___ Supplied records ___

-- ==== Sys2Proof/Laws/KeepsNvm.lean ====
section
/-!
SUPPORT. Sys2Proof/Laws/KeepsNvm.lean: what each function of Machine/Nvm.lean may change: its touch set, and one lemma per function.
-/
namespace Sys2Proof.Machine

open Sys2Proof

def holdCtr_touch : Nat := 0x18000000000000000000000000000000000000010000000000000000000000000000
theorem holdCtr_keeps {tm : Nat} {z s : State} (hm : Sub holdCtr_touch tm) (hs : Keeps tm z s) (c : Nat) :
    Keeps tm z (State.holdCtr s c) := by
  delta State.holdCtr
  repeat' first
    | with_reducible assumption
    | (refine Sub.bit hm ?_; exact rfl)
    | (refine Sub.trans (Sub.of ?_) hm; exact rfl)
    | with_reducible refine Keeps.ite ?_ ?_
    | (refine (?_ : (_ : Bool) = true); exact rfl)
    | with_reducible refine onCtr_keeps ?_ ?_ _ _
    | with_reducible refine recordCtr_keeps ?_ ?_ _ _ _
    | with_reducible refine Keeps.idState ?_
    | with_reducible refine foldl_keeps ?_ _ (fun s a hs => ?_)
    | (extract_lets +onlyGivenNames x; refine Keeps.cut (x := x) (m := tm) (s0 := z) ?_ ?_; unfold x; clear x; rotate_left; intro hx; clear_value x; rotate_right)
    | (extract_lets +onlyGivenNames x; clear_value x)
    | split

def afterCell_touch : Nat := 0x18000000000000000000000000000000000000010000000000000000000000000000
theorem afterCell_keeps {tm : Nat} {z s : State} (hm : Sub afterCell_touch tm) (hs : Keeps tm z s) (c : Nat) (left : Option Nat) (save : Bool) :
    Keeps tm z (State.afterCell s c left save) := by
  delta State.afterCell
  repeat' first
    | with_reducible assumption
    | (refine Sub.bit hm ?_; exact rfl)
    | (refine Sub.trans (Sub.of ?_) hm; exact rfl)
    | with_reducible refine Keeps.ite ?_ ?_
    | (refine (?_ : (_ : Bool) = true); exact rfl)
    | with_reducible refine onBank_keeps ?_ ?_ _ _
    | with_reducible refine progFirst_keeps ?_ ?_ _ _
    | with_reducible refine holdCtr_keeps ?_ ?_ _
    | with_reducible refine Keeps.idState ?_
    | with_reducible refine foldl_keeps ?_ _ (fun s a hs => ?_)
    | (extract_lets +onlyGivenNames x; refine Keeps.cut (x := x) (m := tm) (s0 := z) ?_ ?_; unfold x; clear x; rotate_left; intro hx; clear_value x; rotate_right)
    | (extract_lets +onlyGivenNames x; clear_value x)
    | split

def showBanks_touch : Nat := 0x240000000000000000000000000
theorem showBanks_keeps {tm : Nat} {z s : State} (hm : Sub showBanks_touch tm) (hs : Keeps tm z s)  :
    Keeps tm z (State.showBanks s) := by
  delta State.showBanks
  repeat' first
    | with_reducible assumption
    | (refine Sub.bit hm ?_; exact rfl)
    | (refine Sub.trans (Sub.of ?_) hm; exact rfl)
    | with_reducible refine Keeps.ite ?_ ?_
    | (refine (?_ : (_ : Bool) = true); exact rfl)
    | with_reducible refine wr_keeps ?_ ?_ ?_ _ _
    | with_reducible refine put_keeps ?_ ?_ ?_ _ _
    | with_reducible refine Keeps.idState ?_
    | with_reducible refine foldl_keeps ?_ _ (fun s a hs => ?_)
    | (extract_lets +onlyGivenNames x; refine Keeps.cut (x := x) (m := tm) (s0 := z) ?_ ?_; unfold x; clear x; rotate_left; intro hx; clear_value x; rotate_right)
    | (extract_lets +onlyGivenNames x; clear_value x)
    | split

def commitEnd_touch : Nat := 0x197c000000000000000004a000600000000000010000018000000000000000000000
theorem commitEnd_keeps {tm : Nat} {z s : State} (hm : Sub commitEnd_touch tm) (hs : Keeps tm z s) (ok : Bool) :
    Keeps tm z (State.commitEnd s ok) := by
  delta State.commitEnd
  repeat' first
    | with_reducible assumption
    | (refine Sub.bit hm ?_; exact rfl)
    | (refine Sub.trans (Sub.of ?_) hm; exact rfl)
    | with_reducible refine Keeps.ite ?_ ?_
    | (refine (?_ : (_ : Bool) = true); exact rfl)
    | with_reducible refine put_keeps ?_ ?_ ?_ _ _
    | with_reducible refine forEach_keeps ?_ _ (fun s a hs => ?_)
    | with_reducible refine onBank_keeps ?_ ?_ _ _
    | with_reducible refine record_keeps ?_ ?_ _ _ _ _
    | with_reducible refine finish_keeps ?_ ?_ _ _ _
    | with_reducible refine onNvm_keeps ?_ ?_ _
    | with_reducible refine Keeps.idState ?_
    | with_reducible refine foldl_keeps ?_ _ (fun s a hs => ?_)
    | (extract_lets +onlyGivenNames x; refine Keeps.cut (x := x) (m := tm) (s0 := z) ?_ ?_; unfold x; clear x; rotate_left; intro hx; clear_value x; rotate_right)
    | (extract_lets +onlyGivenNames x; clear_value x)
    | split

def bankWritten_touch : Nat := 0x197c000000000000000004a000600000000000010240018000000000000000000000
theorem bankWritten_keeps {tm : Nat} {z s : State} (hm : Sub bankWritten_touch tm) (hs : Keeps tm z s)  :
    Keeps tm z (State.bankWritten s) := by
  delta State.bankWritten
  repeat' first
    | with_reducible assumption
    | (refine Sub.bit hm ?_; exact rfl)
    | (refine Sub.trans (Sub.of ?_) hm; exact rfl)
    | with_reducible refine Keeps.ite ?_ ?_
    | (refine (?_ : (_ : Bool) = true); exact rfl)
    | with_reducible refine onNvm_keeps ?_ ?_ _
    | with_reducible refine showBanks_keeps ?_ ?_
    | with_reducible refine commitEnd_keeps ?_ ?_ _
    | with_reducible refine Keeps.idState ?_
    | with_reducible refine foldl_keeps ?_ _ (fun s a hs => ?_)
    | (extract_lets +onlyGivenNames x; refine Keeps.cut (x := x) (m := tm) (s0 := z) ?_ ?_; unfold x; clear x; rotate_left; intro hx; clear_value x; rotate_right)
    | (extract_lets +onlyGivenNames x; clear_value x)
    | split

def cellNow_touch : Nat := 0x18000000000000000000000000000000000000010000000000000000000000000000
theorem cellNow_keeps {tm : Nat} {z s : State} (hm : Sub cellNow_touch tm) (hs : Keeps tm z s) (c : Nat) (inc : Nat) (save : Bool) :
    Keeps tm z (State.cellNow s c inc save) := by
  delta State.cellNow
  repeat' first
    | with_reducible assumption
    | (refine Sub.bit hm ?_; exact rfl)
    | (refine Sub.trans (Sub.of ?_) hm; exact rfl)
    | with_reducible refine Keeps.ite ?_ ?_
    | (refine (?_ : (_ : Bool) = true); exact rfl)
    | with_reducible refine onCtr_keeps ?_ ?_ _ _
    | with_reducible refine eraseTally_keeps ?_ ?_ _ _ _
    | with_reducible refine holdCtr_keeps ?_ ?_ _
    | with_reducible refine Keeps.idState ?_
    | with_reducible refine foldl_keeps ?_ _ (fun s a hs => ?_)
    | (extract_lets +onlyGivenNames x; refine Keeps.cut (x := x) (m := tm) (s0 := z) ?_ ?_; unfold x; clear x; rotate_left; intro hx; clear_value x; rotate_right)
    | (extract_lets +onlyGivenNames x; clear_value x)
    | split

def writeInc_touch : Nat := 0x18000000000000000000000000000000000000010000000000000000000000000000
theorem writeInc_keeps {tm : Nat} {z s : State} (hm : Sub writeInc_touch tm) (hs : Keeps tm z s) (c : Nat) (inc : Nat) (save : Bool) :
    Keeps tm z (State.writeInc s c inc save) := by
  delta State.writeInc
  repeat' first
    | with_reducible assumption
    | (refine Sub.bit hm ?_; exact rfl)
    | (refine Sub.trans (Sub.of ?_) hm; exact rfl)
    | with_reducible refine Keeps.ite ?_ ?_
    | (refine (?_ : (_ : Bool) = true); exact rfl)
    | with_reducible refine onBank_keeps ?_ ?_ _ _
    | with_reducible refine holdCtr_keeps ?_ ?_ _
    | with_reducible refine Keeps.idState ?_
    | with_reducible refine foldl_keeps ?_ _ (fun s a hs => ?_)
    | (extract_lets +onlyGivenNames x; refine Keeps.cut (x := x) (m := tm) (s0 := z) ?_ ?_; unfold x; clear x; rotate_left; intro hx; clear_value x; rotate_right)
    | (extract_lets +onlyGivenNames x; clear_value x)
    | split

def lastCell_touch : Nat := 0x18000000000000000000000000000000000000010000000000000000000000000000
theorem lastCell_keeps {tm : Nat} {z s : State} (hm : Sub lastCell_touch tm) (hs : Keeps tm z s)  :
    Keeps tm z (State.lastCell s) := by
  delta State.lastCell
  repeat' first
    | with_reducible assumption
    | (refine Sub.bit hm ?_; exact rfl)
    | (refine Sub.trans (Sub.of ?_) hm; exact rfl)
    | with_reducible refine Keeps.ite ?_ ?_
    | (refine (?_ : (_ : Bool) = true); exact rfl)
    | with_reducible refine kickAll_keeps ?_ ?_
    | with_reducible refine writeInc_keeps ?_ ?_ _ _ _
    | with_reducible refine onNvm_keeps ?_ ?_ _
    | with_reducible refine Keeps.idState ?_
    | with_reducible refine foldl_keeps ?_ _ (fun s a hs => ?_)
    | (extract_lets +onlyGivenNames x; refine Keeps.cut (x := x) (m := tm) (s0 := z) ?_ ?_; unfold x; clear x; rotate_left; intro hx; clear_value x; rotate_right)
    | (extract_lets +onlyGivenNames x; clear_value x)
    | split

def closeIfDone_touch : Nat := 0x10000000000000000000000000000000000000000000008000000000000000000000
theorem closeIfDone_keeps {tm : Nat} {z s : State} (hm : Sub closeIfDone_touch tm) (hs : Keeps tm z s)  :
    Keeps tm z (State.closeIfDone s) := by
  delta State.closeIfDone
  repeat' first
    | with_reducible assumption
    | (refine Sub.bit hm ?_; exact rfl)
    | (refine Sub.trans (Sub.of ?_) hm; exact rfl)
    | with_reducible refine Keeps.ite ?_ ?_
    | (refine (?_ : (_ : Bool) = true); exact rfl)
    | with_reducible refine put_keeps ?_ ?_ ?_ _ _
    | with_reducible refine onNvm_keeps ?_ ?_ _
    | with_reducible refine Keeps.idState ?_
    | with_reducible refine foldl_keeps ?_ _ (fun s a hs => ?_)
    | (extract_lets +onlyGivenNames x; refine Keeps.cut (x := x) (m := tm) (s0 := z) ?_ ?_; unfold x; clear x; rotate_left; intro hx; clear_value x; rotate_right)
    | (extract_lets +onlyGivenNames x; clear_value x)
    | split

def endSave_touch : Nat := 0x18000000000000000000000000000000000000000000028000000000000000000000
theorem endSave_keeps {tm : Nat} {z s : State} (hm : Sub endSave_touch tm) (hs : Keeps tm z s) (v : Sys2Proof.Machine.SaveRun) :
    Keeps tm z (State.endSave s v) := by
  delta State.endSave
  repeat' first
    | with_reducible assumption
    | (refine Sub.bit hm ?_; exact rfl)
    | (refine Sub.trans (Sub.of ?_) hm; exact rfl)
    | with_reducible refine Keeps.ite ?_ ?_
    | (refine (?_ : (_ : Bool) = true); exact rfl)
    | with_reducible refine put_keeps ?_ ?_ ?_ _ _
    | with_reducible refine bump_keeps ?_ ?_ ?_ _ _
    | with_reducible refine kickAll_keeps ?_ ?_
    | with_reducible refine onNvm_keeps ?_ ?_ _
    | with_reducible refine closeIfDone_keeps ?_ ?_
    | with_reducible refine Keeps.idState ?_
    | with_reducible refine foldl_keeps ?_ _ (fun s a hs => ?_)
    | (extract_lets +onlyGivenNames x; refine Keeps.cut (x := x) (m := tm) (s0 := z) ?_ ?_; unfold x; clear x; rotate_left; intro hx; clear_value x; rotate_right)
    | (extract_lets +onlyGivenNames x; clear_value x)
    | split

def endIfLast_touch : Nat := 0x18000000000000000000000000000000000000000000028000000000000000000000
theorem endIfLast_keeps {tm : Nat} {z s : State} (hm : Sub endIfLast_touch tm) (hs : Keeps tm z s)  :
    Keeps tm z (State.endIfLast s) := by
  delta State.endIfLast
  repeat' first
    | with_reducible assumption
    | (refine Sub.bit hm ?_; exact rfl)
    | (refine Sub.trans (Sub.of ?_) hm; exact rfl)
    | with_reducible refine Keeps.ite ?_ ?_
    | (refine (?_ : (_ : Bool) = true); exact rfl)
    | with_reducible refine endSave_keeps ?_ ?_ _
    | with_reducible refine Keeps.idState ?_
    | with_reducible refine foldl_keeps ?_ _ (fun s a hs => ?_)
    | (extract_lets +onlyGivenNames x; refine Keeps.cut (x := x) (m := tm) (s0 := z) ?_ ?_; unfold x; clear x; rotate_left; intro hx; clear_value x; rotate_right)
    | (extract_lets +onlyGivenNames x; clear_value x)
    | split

___

◆ **What you have to do**:
Your answer should consist only of the lines above between the line holding "Sub afterCell_touch tm)" and the line holding "progFirst_keeps ?_ ?_ _ _", inclusive, each transcribed exactly.

◆ **Your solution**:
theorem afterCell_keeps {tm : Nat} {z s : State} (hm : Sub afterCell_touch tm) (hs : Keeps tm z s) (c : Nat) (left : Option Nat) (save : Bool) :
    Keeps tm z (State.afterCell s c left save) := by
  delta State.afterCell
  repeat' first
    | with_reducible assumption
    | (refine Sub.bit hm ?_; exact rfl)
    | (refine Sub.trans (Sub.of ?_) hm; exact rfl)
    | with_reducible refine Keeps.ite ?_ ?_
    | (refine (?_ : (_ : Bool) = true); exact rfl)
    | with_reducible refine onBank_keeps ?_ ?_ _ _
    | with_reducible refine progFirst_keeps ?_ ?_ _ _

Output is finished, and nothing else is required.